I try to unzip file.zip with files (a, b, c) in pentaho kettle (file management -> unzip file). it working fine.
But if i try to unzip file.zip with files (a, b, ж), for example, i have errors:
2016/01/18 17:46:17 - cfgbuilder - Warning: The configuration parameter [org] is not supported by the default configuration builder for scheme: sftp
2016/01/18 17:46:17 - Unzip file - ERROR (version 6.0.1.0-386, build 1 from 2015-12-03 11.37.25 by buildguy) : Could not unzip file [file:///D:/projects/loaders/loader_little_files/src.zip]. Exception : [MALFORMED]
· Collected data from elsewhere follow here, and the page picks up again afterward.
theorem offset_lt (r : Reg) : r.offset < 0x040 := by cases r <;> decide

theorem le_base (w : Window) : 0x040 ≤ w.base := by cases w <;> decide

theorem mem_windowsInOrder (w : Window) : w ∈ windowsInOrder := by cases w <;> decide

theorem windows_pairwise_apart :
    windowsInOrder.Pairwise fun v w => v.base + v.size ≤ w.base ∨ w.base + w.size ≤ v.base := by
  have := bufBytes_bounds
  have hrise : windowsInOrder.Pairwise fun v w => v.base + v.size ≤ w.base := by
    simp [windowsInOrder, Window.base, Window.size, keyBufBytes, schedWords]
    omega
  exact hrise.imp .inl

theorem windows_apart {v w : Window} (h : v ≠ w) : v.base + v.size ≤ w.base ∨ w.base + w.size ≤ v.base :=
  @List.Pairwise.forall _ _ _ ⟨fun _ _ => Or.symm⟩ windows_pairwise_apart _ (mem_windowsInOrder v) _
    (mem_windowsInOrder w) h

/-- No offset lies in two windows. -/
theorem contains_unique {v w : Window} {a : Nat} (hv : v.contains a = true) (hw : w.contains a = true) : v = w := by
  rw [contains_iff] at hv hw
  by_contra hne
  have := windows_apart hne
  omega

/-- A register's offset lies in no window. -/
theorem not_contains_offset (r : Reg) (w : Window) : w.contains r.offset ≠ true := by
  rw [Ne, contains_iff]
  have := offset_lt r
  have := le_base w
  omega

/-- A reserved offset lies in no window. -/
theorem not_contains_of_reserved {off : Nat} (h : busTarget off = .error (.busReserved off)) (w : Window) :
    w.contains off ≠ true := by
  unfold busTarget at h
  split at h
  · cases h
  · split at h
    · cases h
    · split at h
      · cases h
      · rename_i hw
        exact List.find?_eq_none.1 hw w (mem_windowsInOrder w)

theorem busTarget_reg_iff {off : Nat} {r : Reg} : busTarget off = .ok (.reg r) ↔ r.offset = off := by
  constructor
  · intro h
    rcases busTarget_cases off with ⟨-, h'⟩ | ⟨-, r', hr, h'⟩ | ⟨-, w, -, h'⟩ | ⟨-, h'⟩ <;> rw [h'] at h <;> cases h
    exact hr
  · rintro rfl
    exact busTarget_offset r

theorem busTarget_window_iff {off : Nat} {w : Window} :
    busTarget off = .ok (.window w) ↔ off % 4 = 0 ∧ w.contains off = true := by
  constructor
  · intro h
    rcases busTarget_cases off with ⟨-, h'⟩ | ⟨-, r, -, h'⟩ | ⟨h4, v, hv, h'⟩ | ⟨-, h'⟩ <;> rw [h'] at h <;> cases h
    exact ⟨h4, hv⟩
  · rintro ⟨h4, hw⟩
    rcases busTarget_cases off with ⟨hne, -⟩ | ⟨-, r, rfl, -⟩ | ⟨-, v, hv, h'⟩ | ⟨-, h'⟩
    · exact absurd h4 hne
    · exact absurd hw (not_contains_offset r w)
    · rw [h', contains_unique hv hw]
    · exact absurd hw (not_contains_of_reserved h' w)

theorem exists_offset {off : Nat} (hlt : off < 0x040) (h4 : off % 4 = 0) : ∃ r : Reg, r.offset = off := by
  have table : ∀ k < 16, (regsInOrder.getD k .id).offset = 4 * k := by decide
  exact ⟨_, (table (off / 4) (by omega)).trans (by omega)⟩

/-- The map leaves no gap: outside the reserved ranges of R76 an aligned offset is a register's or in a window. -/
theorem reserved_or_selected {off : Nat} (hlt : off < 2 ^ 18) (h4 : off % 4 = 0) :
    reservedOffset off ∨ (∃ r : Reg, r.offset = off) ∨ ∃ w : Window, w.contains off = true := by
  by_cases hreg : off < 0x040
  · exact .inr (.inl (exists_offset hreg h4))
  · by_contra! h
    obtain ⟨hres, -, hwin⟩ := h
    have hstate := hwin .state
    have hkey := hwin .keyBuf
    have hschedA := hwin .schedA
    have hschedB := hwin .schedB
    have hmsgIn := hwin .msgIn
    have hmsgOut := hwin .msgOut
    simp only [Ne, contains_iff, Window.base, Window.size, keyBufBytes, schedWords] at *
    simp only [reservedOffset] at hres
    omega

theorem offset_not_reserved {r : Reg} : ¬ reservedOffset r.offset := by
  have := offset_lt r
  simp only [reservedOffset]
  omega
2016/01/18 17:46:17 - Unzip file - ERROR (version 6.0.1.0-386, build 1 from 2015-12-03 11.37.25 by buildguy) : java.lang.IllegalArgumentException: MALFORMED
2016/01/18 17:46:17 - Unzip file - at java.util.zip.ZipCoder.toString(ZipCoder.java:58)
2016/01/18 17:46:17 - Unzip file - at java.util.zip.ZipFile.getZipEntry(ZipFile.java:566)
2016/01/18 17:46:17 - Unzip file - at java.util.zip.ZipFile.access$900(ZipFile.java:60)
2016/01/18 17:46:17 - Unzip file - at java.util.zip.ZipFile$ZipEntryIterator.next(ZipFile.java:524)
2016/01/18 17:46:17 - Unzip file - at java.util.zip.ZipFile$ZipEntryIterator.nextElement(ZipFile.java:499)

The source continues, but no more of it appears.